-- ==== Sys2Proof/Machine/Tile.lean ====
section
/-!
DEFINITION. Tile instructions that touch no memory (05_core_tiles.md): binding, arrangement, conversion, quantisation
and element-wise operations. Each has its checks at acceptance (orders 1 to 5 of Table 5.3) and its run.
-/

namespace Sys2Proof.Machine

/-- What a tile-side instruction works on: the state, its team, what the entry captured, the records it read at
acceptance, the restart row it captured (R190), the lane function (R81) and the region (R316) read at acceptance, whether it has
begun, and whether a run of rows stops at its next row boundary (R189, R319). -/
structure TIn where
  s : State
  t : Team
  c : Capture
  recs : List (Handle × Shape)
  xrow : Nat
  code : Option (Bool × List (BitVec 32))
  region : Option Region
  begun : Bool
  step : Bool

/-- What the TIQ entry `e` of a team works on. -/
def TileEntry.tin (e : TileEntry) (s : State) (t : Team) (step : Bool) : TIn :=
  ⟨s, t, e.cap, e.recs, e.xrow, e.code, e.region, e.begun, step⟩

/-- The outcome of a tile-side instruction's run. -/
inductive Run where
  /-- It has completed. -/
  | done (s : State)
  /-- It faults; `s` holds what stays done. -/
  | fail (s : State) (f : FaultInfo)
  /-- It waits on a walk. -/
  | walk
  /-- It waits; `s` holds what it has done so far. -/
  | stall (s : State)
  /-- Its rows below `row` are done, the rest are still to come (R189, R319). -/
  | part (s : State) (row : Nat)

/-- A check that ends in a state, as a run that leaves nothing done when it stops. -/
def runChk (s : State) (x : Chk State) : Run :=
  match x with
  | .ok s' => .done s'
  | .error (.fault f) => .fail s f
  | .error .walk => .walk
  | .error .stall => .stall s

/-- The flags and draws so far, at the start of an instruction. -/
def Team.env (t : Team) : Env := ⟨t.lfsr, 0⟩

/-- Takes over an instruction's flags and draws (R31, R32). -/
def Team.applyEnv (t : Team) (e : Env) : Team :=
  { t with lfsr := e.l, fpst := t.fpst ||| (e.fl &&& 0x3F00), satf := if e.fl.getLsbD 63 then 1 else t.satf }

/-- Computes elements in the given order. -/
def runEls (f : Nat → Nat → Env → Nat × Env) : List (Nat × Nat) → Env → List (Nat × Nat × Nat) × Env
  | [], e => ([], e)
  | (r, c) :: rcs, e =>
    let (x, e) := f r c e
    let (xs, e) := runEls f rcs e
    ((r, c, x) :: xs, e)

/-- The extent of an instruction, row-major. -/
def TIn.ext (i : TIn) : List (Nat × Nat) := coords i.c.er i.c.ec

/-- Puts a team with a new destination tile and flags. -/
def TIn.put (i : TIn) (td : TReg) (x : Tile) (e : Env) : State :=
  i.s.putTeam ((i.t.putTile td (some x)).applyEnv e)

/-- Orders 2 and 4 and the streams, made for a non-empty extent only (R146); `gs` are the geometries that must hold the
extent. -/
def TIn.extChk (i : TIn) (gs : List Geo) (dsts : List Geo) (srcs : List TReg) (order3 : Chk Unit) : Chk Unit := do
  must (!i.c.live || (gs.all (fun g => g.holds i.c.er i.c.ec) && i.t.streamsOk i.c.er srcs))
  order3
  must (!i.c.live || slotsFit i.t dsts srcs)
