/-- The element checks of TLD and TLDFF, row-major. -/
def loadChks (i : TIn) (td : TReg) (h : Handle) (sx : SReg) : List (Chk ElSite) :=
  let (row0, col0) := originOf (i.c.rs sx)
  elChks i (i.rcd h) h .read .team (some td) i.ext (fun r c => [col0 + c, row0 + r])

/-- Loads checked elements into a tile. -/
def loadEls (i : TIn) (path : Path) (td : TReg) (es : List ElSite) : State :=
  let x := i.rd td
  if x.geo.mx then
    let (els, scs, s) := readSegs path i.t.uid (segments es) i.s
    { i with s }.put td (x.loaded els scs) i.t.env
  else
    let (els, s) := readEls path i.t.uid es i.s
    { i with s }.put td (x.loaded els []) i.t.env

/-- A load from a bitmap-sparse record (R167, R158): the state and where the load was truncated. -/
def runSparse (i : TIn) (td : TReg) (h : Handle) (ff : Bool) : Chk (State × Cut) := do
  let x := i.rd td
  let (els, cut, s) ← readSparse i (i.rcd h) h td ff
  .ok ({ i with s }.put td (if x.geo.packed then x.writePacked els else x.loaded els []) i.t.env, cut)

/-- TLD: its checks. -/
def acceptTld (i : TIn) (td : TReg) (h : Handle) (sx : SReg) : Chk Unit := acceptLoad i td h sx
/-- TLD (R156, R167). -/
def runTld (i : TIn) (td : TReg) (h : Handle) (sx : SReg) : Run :=
  if (i.rcd h).sparse then runChk i.s ((runSparse i td h false).map (·.1))
  else i.live [] (fun i => runChk i.s (do
    let es ← allChk ((loadChks i td h sx).map (withEcc i .team h (some td)))
    .ok (loadEls i .team td es)))

/-- TLDFF: its checks. -/
def acceptTldff (i : TIn) (td : TReg) (h : Handle) (sx : SReg) : Chk Unit := acceptLoad i td h sx

/-- The leading checks that succeed, and the fault that ends them. -/
def firstFault : List (Chk ElSite) → List ElSite × Option Stop
  | [] => ([], none)
  | .ok e :: es => let (xs, f) := firstFault es; (e :: xs, f)
  | .error f :: _ => ([], some f)

/-- What R158 leaves of the extent after a load that stopped at (r, c), and IDX. -/
def truncTo (ec r c : Nat) : Nat × Nat × Nat := if r = 0 then (1, c, c) else (r, ec, r * ec)

/-- FSR after a truncation (Table 4.4). -/
def fsrOf (idx : Nat) (kind : BitVec 8) : Word := BitVec.ofNat 64 (idx * 2 ^ 16 + kind.toNat * 2 ^ 8 + 1)

/-- The registers that TLDFF writes (R158): the extents and FSR after a truncation, else FSR alone. A bitmap-sparse load
uses no extent (R167): what it leaves in EXTC past row 0, and that the index of a cut at a bitmap byte is that of the
byte's first column, is the model's choice (log 17). -/
def Team.truncated (t : Team) (ec : Nat) (cut : Cut) : Team :=
  match cut with
  | none => { t with fsr := 0 }
  | some ((r, c), f) =>
    let (rows, cols, idx) := truncTo ec r c
    { t with ext := BitVec.ofNat 16 rows, extc := if r = 0 then BitVec.ofNat 16 cols else t.extc, fsr := fsrOf idx f.kind }

/-- TLDFF (R158): bounds, window and translation faults past (0, 0) truncate; every other fault is raised, an uncorrectable
error of any element before them first. -/
def runTldff (i : TIn) (td : TReg) (h : Handle) (sx : SReg) : Run :=
  if (i.rcd h).sparse then runChk i.s (do
    let (s, cut) ← runSparse i td h true
    .ok (s.modTeam i.t.uid (fun t => t.truncated i.c.ec cut)))
  else i.live [] (fun i =>
    let (es, stop) := firstFault (loadChks i td h sx)
    let finish := fun (cut : Cut) => runChk i.s (do
      eccEls i .team h (some td) es
      .ok ((loadEls i .team td (es.filter (fun e => keepsEl cut e.r e.c))).modTeam i.t.uid
        (fun t => t.truncated i.c.ec cut)))
    match stop with
    | none => finish none
    | some .walk => .walk
    | some .stall => .stall i.s
    | some (.fault f) =>
      if es.isEmpty || !truncates f then runChk i.s (do
        eccEls i .team h (some td) es
        .error (.fault f))
      else finish (some ((es.length / i.c.ec, es.length % i.c.ec), f)))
● ● ● ● ●
Each line from the top of the records down to the one with "works on. -/" must be retyped exactly; include both ends and nothing else.

-- ==== Sys2Proof/Machine/Tile.lean ====
section
/-!
DEFINITION. Tile instructions that touch no memory (05_core_tiles.md): binding, arrangement, conversion, quantisation
and element-wise operations. Each has its checks at acceptance (orders 1 to 5 of Table 5.3) and its run.
-/

namespace Sys2Proof.Machine

/-- What a tile-side instruction works on: the state, its team, what the entry captured, the records it read at
acceptance, the restart row it captured (R190), the lane function (R81) and the region (R316) read at acceptance, whether it has
begun, and whether a run of rows stops at its next row boundary (R189, R319). -/
structure TIn where
  s : State
  t : Team
  c : Capture
  recs : List (Handle × Shape)
  xrow : Nat
  code : Option (Bool × List (BitVec 32))
  region : Option Region
  begun : Bool
  step : Bool

/-- What the TIQ entry `e` of a team works on. -/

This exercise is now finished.